1.5. Configuration Files¶
The configuration file directory is etc/griaule/conf/batch-operations/application.conf
.
The custom attributes that can be changed in application.conf
file are:
Configuration Parameter | Description |
---|---|
akka.cluster.seed-nodes | Contains all nodes quorums in the cluster in the array format. Each value must be
in akka.tcp://main@<hostname>:2553 format, being hostname the node
hostname. This configuration must be equal for all cluster nodes. |
akka.cluster.role.manager.min-nr-of-members | Determines the minimum number of nodes that must be up in the cluster. This number MUST be equal to the total number of nodes in the cluster. The value must be the same for each node in the cluster. |
gbds.operations.mode.extract | Determines whether to run in Extract mode. Can be true or false, defaulting to true. All configuration depending on extraction will take effect only if this value is set to true |
gbds.operations.mode.simplify | Determines whether to run in Simplify mode. Can be true or false, defaulting to true. If it is needed to extract the templates, it will use the extraction configurations to execute it |
gbds.operations.simplify.activate-person | Default:
true If
true , activate person on simplify.If
false , leave it as found. |
gbds.cluster.zookeeper.quorum | Defines the hostname and port through which zookeeper servers can be found. Each value must be separated by commas if more than one is available. This configuration must be equal for all cluster nodes. |
gbds.node.scan.size | Defines the size of the buffer for each scanner actor in the node. Its value must be in range of 2 to 10000, with default of 1000. Important The amount of RAM used is proportional to this buffer size * gbds.node.scanners.number. |
gbds.node.put.size | Defines the size of the buffer for each writer actor in the node.

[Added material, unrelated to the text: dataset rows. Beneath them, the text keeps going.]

theorem witness_GlobalAccesses_readable :
    let c := coreOf [(2#6, 0x4FF8#64)]
    let e := tlbAt ⟨0, 0, 1⟩ 0x4000 .spread 0
    let s := mapSt c [e] [31]
    let ph := Tlb.target e (s.asidFn (fenOf c).asid) 0x4FF8
    s.Maps 0 (fenOf c) .read 0x4FF8 e ∧ Readable s (coreReq 0 (fenOf c)) ph 8 ∧ s.behind (coreReq 0 (fenOf c)) (ph.key - 0x38) 64 = false := by
  exact ⟨⟨by rfl, rfl, rfl, rfl, fun p hp => by cases hp⟩, readable_of (by decide +kernel), by rfl⟩

/-- GlobalAccesses: a read of host memory whose answer has come. -/
theorem witness_GlobalAccesses_outside :
    let c := coreOf [(2#6, 0x4FF8#64)]
    let x := fenOf c
    let e := tlbAt ⟨0, 0, 1⟩ 0x4000 .host 0
    let s := mapSt c [e]
    let ph := Tlb.target e (s.asidFn x.asid) 0x4FF8
    let s := { s with xl := { s.xl with ext := [⟨coreReq 0 x, 0, .read, 0x4FF8, ph.key, 8, none, some (List.replicate 8 3#8), false⟩] } }
    s.behind (coreReq 0 x) ph.key 8 = false ∧ ∃ s1, s.outside (coreReq 0 x) .read ph 0x4FF8 8 = .ok (List.replicate 8 3#8, false) s1 := ⟨by rfl, _, by rfl⟩

/-- AddressTraps: each cause at the bounds of its range. -/
theorem witness_AddressTraps :
    let c := coreOf [(1#6, 0x1000000000000#64), (2#6, 0xFFFEFFFFFFFFFFFF#64), (3#6, 1#64), (4#6, scr 0 2 0), (5#6, 0xFFFF000080000000#64)]
    (coreSt c).coreHere = some (0, fenOf c) ∧ c.trapvec ≠ 0#64 ∧ c.phase = .run ∧ (c.get 1#6).toNat / 2 ^ 48 = 1 ∧
    (c.get 2#6).toNat / 2 ^ 48 = 0xFFFE ∧ (ldAddr c 3#6 .n16 0#9).toNat % 2 ≠ 0 ∧
    ¬((c.get 4#6).toNat / 2 ^ 20 % 2 ^ 11 % 8 < (fenOf c).width) ∧ (c.get 5#6).toNat / 2 ^ 31 % 2 ^ 17 ≠ 0 ∧
    (c.get 0#6).toNat / 2 ^ 48 = 0 := by decide +kernel

/-- A granted atomic at the last word of a tile's scratch. -/
theorem witness_AtomicResults :
    let p : Prep := ⟨scr 0 0 0x7FFFC, 1#64, 0#64, scratchPhys ⟨0, 1, 1⟩ 0x7FFFC, 0, [], [], 0⟩
    let c := { coreOf [] with phase := .granted, prep := some p }
    let s := coreSt c
    s.Granted 0 (fenOf c) p ∧ s.memOk ∧ s.Clean ∧ p.ph.typ.leaves = false ∧ Freely s (coreReq 0 (fenOf c)) p.ph 4 :=
  ⟨⟨by rfl, rfl, rfl⟩, rfl, ⟨rfl, rfl, rfl⟩, rfl, freely_of (by decide +kernel)⟩

/-- AtomicResults: a granted atomic on host memory whose answer has come. -/
theorem witness_AtomicResults_outside :
    let p : Prep := ⟨0x4FF8#64, 1#64, 0#64, ⟨.host, keyHost 0xFF8, 0, 0, 0, 0⟩, 1, [], [], 0⟩
    let c := { coreOf [] with phase := .granted, prep := some p }
    let x := fenOf c
    let s0 := coreSt c
    let s := { s0 with xl := { s0.xl with ext := [⟨coreReq 0 x, 0, .rmw, 0x4FF8, p.ph.key, 8, none, some (List.replicate 8 3#8), false⟩] } }
    s.Granted 0 x p ∧ p.ph.typ.leaves = true ∧ s.reserved (coreReq 0 x) p.ph.key 8 = false ∧ s.behind (coreReq 0 x) p.ph.key 8 = false ∧
    ∃ s1, s.outside (coreReq 0 x) .rmw p.ph p.a.toNat 8 = .ok (List.replicate 8 3#8, false) s1 :=
  ⟨⟨by rfl, rfl, rfl⟩, rfl, by decide +kernel, by decide +kernel, ⟨_, by rfl⟩⟩

/-- AtomicClaims: an atomic reached in its block; the block's claim with its location free; the same while another fen's
granted claim holds it. -/
theorem witness_AtomicClaims :
    let c := coreOf [(2#6, scr 0 0 8)]
    let p : Prep := ⟨scr 0 0 8, 0#64, 0#64, scratchPhys ⟨0, 1, 1⟩ 8, 0, [], [], 0⟩
    let d := { coreOf [] [0x80108328#32] with phase := .claim, idx := 1, prep := some p, nrv := true }
    let g := { coreOf [] with phase := .granted, prep := some p }
    let s := { coreSt d with fens := [fenOf d, fenOf g] }
    let q : Packet := ⟨0, coreReq 0 (fenOf d), some 0, false, .tile ⟨0, 1, 1⟩, .west 0 1, 2, 0, .write ⟨.spread, keySpread 64, 0, 0, 0, 0⟩ 64 [1]⟩
    (coreSt c).coreHere = some (0, fenOf c) ∧ c.phase = .run ∧
    (fenOf c).space (fenOf c).anchor (c.get 2#6).toNat = .scratch ⟨0, 1, 1⟩ 8 ∧ (c.get 2#6).toNat % 8 = 0 ∧
    (coreSt d).coreHere = some (0, fenOf d) ∧ d.phase = .claim ∧ d.words.length ≤ d.idx ∧ (coreSt d).fenFrozen (fenOf d) = false ∧
    d.asleep = false ∧ d.prep = some p ∧ d.words[d.nrix]? = some 0x80108328#32 ∧
    (fenOf d).roomFor d.cmds = true ∧ p.ph.typ = .scratch ∧ (coreSt d).reserved (coreReq 0 (fenOf d)) p.ph.key 64 = false ∧
    (coreSt d).drained 0 = true ∧ ({ coreSt d with net := { State.reset.net with packets := [q] } } : State).drained 0 = false ∧
    s.coreHere = some (0, fenOf d) ∧ s.reserved (coreReq 0 (fenOf d)) p.ph.key 64 = true := by decide +kernel

theorem witness_AtomicClaims_word : decodeScalar 0x80108328 = .ok (.amoAdd false 1#6 2#6 3#6 1#3) := by rfl

/-- BarrierResults: counts of 1, 65,535, 0 and 65,536 for binit; a live object for barv and bexp; each parity of a phase for
bwait; a parity of 2. -/
theorem witness_BarrierResults :
    let k := keyScratch ⟨0, 1, 1⟩ 32
    let c := coreOf [(2#6, scr 0 0 32), (3#6, 1#64), (4#6, 0xFFFF#64), (5#6, 0x10000#64), (6#6, 2#64)]
    let b : Bar := { phase := true, arr := 1, tx := 0, init := true, scope := 0, exparr := 1, cur := 0, last := 0, phases := 0 }
    let s := State.withBytes (coreSt c) k (b.toBytes (List.replicate 32 0#8))
    s.coreHere = some (0, fenOf c) ∧ s.memOk ∧ (fenOf c).space (fenOf c).anchor (c.get 2#6).toNat = .scratch ⟨0, 1, 1⟩ 32 ∧
    (c.get 2#6).toNat % 32 = 0 ∧ (c.get 3#6).toNat = 1 ∧ (c.get 4#6).toNat = 2 ^ 16 - 1 ∧ (c.get 0#6).toNat = 0 ∧
    (c.get 5#6).toNat = 2 ^ 16 ∧ (s.bar k).init = true ∧ (s.bar k).live = true ∧ (s.bar k).phase = true ∧ c.get 0#6 = 0#64 ∧
    c.get 3#6 = 1#64 ∧ 2 ≤ (c.get 6#6).toNat ∧ c.trapvec ≠ 0#64 := by decide +kernel

theorem witness_BarrierResults_granted :
    let p : Prep := ⟨scr 0 0 32, 0#64, 0#64, scratchPhys ⟨0, 1, 1⟩ 32, 0, [], [], 0⟩
    let c := { coreOf [] with phase := .granted, prep := some p }
    let b : Bar := { phase := false, arr := 1, tx := 0, init := true, scope := 0, exparr := 1, cur := 0, last := 0, phases := 0 }
    let s := State.withBytes (coreSt c) p.ph.key (b.toBytes (List.replicate 32 0#8))
    s.Granted 0 (fenOf c) p ∧ (s.bar p.ph.key).live = true ∧ s.barq = none ∧
    ({ s with barq := some [] } : State).Granted 0 (fenOf c) p ∧ (({ s with barq := some [] } : State).bar p.ph.key).live = true :=
  ⟨⟨by rfl, rfl, rfl⟩, by decide +kernel, rfl, ⟨by rfl, rfl, rfl⟩, by decide +kernel⟩

/-- BarrierResults: in a collecting cycle in which another core's arrival and this core's own stand. -/
theorem witness_BarrierResults_cycle :
    let p : Prep := ⟨scr 0 0 32, 0#64, 0#64, scratchPhys ⟨0, 1, 1⟩ 32, 0, [], [], 0⟩
    let c := { coreOf [] with phase := .granted, prep := some p }
    let b : Bar := { phase := false, arr := 1, tx := 0, init := true, scope := 0, exparr := 1, cur := 0, last := 0, phases := 0 }
    let s := State.withBytes (coreSt c) p.ph.key (b.toBytes (List.replicate 32 0#8))
    let up : Nat → BarUp := fun g => ⟨p.ph, 0, 0, true, 0, some (g, 0)⟩
    ∀ g ∈ [0, 1],
      let v : State := { s with barq := some [up g] }
      v.Granted 0 (fenOf c) p ∧ (v.bar p.ph.key).live = true ∧
      ((∀ u ∈ [up 1], ∀ q, u.core = some q → q.1 ≠ 0) ∧ ∃ u ∈ [up 0], ∃ q, u.core = some q ∧ q.1 = 0) := by
  intro p c b s up g hg
  refine ⟨⟨by rfl, rfl, rfl⟩, by revert hg g; decide +kernel, ?_, up 0, by simp, (0, 0), rfl, rfl⟩
  intro u hu q hq; simp [up] at hu; subst hu; cases hq; decide

/-- A queue of two elements of 8 bytes. -/
def qcb2 (head tail free : Nat) : Qcb :=
  Qcb.seal (BitVec.ofNat 512 (0x5000 + head * 2 ^ 64 + tail * 2 ^ 96 + 2 * 2 ^ 128 + 1 * 2 ^ 160 + 2 ^ 176 + free * 2 ^ 192))

/-- A granted claim on that queue. -/
def queueSt (q : Qcb) (c : Core) : State :=
  State.withBytes { coreSt c with xl := { State.reset.xl with tlbs := [tlbAt ⟨0, 0, 1⟩ 0x5000 .spread 4096] } } (keySpread 0) (toLE 64 q.toNat)

/-- The claim. -/
def queueClaim : Prep := ⟨0x4000#64, scr 0 0 8, 0#64, ⟨.spread, keySpread 0, 0, 0, 0, 0⟩, 1, [scratchPhys ⟨0, 1, 1⟩ 8], [], 0⟩

/-- QueueResults: a queue with one element of two, a full one and an empty one. -/
theorem witness_QueueResults :
    let p := queueClaim
    let c := { coreOf [] with phase := .granted, prep := some p }
    let q := fun s : State => s.qcb p.ph.key
    let s := fun z => queueSt z c
    let occ := fun z : Qcb => Qcb.count z
    (s (qcb2 3 0 1)).memOk ∧ Qcb.cap (q (s (qcb2 3 0 1))) = 2 ∧ Qcb.free (q (s (qcb2 3 0 1))) = 1 ∧ occ (q (s (qcb2 3 0 1))) = 1 ∧
    occ (q (s (qcb2 2 0 0))) = 2 ∧ Qcb.free (q (s (qcb2 2 0 0))) = 0 ∧ occ (q (s (qcb2 1 1 2))) = 0 := by decide +kernel

theorem witness_QueueResults_granted (q : Qcb) :
    let p := queueClaim
    let c := { coreOf [] with phase := .granted, prep := some p }
    (queueSt q c).Granted 0 (fenOf c) p := ⟨by rfl, rfl, rfl⟩

/-- QueueResults: claims of qenq and of qdeq, the queue full, of one element and empty, with BLK 0 and 1. -/
theorem witness_QueueResults_claim :
    let c : Instr → Core := fun i => { coreOf [] [BitVec.ofNat 32 (encodeScalar i)] with phase := .claim, idx := 1, prep := some queueClaim, nrv := true }
    let p := queueClaim
    let q : Nat → Nat → Qcb := fun tail blk => Qcb.seal (BitVec.ofNat 512 (0x5000 + tail * 2 ^ 96 + 2 * 2 ^ 128 + 1 * 2 ^ 160 +
      blk * 2 ^ 176 + 2 ^ 177 + (2 - tail) * 2 ^ 192))
    ∀ i ∈ ([.qenq 10#6 11#6, .qdeq 10#6 11#6] : List Instr), ∀ blk ∈ [0, 1], ∀ tail ∈ [0, 1, 2],
      let x := fenOf (c i)
      let s := { queueSt (q tail blk) (c i) with emt := { State.reset.emt with lines := [⟨0, 0, false⟩] } }
      let z := s.qcb p.ph.key
      s.coreHere = some (0, x) ∧ s.memOk ∧ Qcb.cap z = 2 ∧ Qcb.count z = tail ∧ Qcb.head z = 0 ∧ Qcb.tail z = tail ∧ x.anchor.quad < 16 ∧
      s.fenFrozen x = false ∧ (c i).asleep = false ∧ ((c i).words[(c i).nrix]?).any (fun w => match decodeScalar w.toNat with | .ok j => decide (j = i) | _ => false) = true ∧
      x.roomFor (c i).cmds = true ∧ s.reserved (coreReq 0 x) p.ph.key 64 = false ∧ s.drained 0 = true ∧
      okIs (s.writable (coreReq 0 x) p.ph 64) () s = true ∧ readableNow s (coreReq 0 x) p.ph 64 = true ∧ s.qcbFrozen z = false ∧
      Qcb.flt z = false ∧ s.qcbValid z x.asid x.part (x.carrier x.anchor) p.ph.key = true ∧ Qcb.mdie z = true ∧
      Qcb.esz8 z = p.esz ∧ Qcb.blk z = decide (blk = 1) := by decide +kernel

Its value must be in range of 2 to 10000, with a default of 300. An optimal value in production is ⅓ of the scan buffer size. Important The amount of RAM used is proportional to this buffer size * gbds.node.writers.number. |
gbds.node.scanners.number | Defines the number of scanner actors in the node. Its value must be in range of 2 to 10000, with a default of 2. It must not exceed the number of threads in the node. |
gbds.node.workers.number | Defines the number of extractor actors in the node. Its value must be in range 1 to 10000, with a default of 10. It must not exceed the number of threads in the node. |
gbds.node.writers.number | Defines the number of writer actors in the node. Its value must be in range of 1 to 10000, with a default of 2. It must not exceed the number of threads in the node. |
gbds.operations.cf.read.finger
gbds.operations.cf.read.palm
gbds.operations.cf.read.face
gbds.operations.cf.read.iris
gbds.operations.cf.read.newborn-palm
|
Defines the column family name used to get the old templates (if existent). |
gbds.operations.cf.write.finger
gbds.operations.cf.write.palm
gbds.operations.cf.write.face
gbds.operations.cf.write.iris
gbds.operations.cf.write.newborn-palm
|
Defines the column family name used to substitute, or add (if non-existent), the new templates. Also determines the flag saved to prevent redoing this register. Flag Format: transaction:<column-family> |
gbds.operations.modality.finger
gbds.operations.modality.palm
gbds.operations.modality.face
gbds.operations.modality.iris
gbds.operations.modality.newborn-palm
|
Enables biometric template extraction. Takes effect if extraction or simplify modes are activated. The value must be true or false. |
gbds.operations.xml.drop.templates | If true, deletes the templates from person-xml, if they exist. The value must be true or false, defaulting to true. |
gbds.operations.read.base64 | Defines if Batch Operations will read the templates in binary or base64. If the value is set to true, it will read as base64, if false, as binary. |
gbds.operations.native.fnet | Enables native fingernet extraction. It must be true or false, defaulting to false. |
gbds.operations.native.fnet-qual | Sets the quality threshold that activates fingernet extraction. It must be a value from 0 to 101, where 0 indicates to never use fnet and 101 will use it in all fingers. Default value is 0. |
batch.scan.mode.name | Define the batch operations scan mode. Those are explained at Scan Mode section |
batch.scan.mode.start-row | Defines the start row of the BY_REGION scan mode. The value is the TGUID or the partial TGUID of the HBASE transaction. |
batch.scan.mode.end-row | Defines the end row of the BY_REGION scan mode. The value is the TGUID or the partial TGUID of the HBASE transaction. |
gbds.operations.worker-actor.heap-size | Limit worker heap size. Default value is 1024m. |
gbds.operations.extraction.retries | Defines the number of retries for worker extraction operation.
Default: 2
Min: 0
Max: 10
|
1.6. Logs¶
The application logs are stored in /var/log/griaule/batch-operations
, and are separated into two files:
- console.out: logs the default output prints from the system;
- batch-operations.log: application main logs.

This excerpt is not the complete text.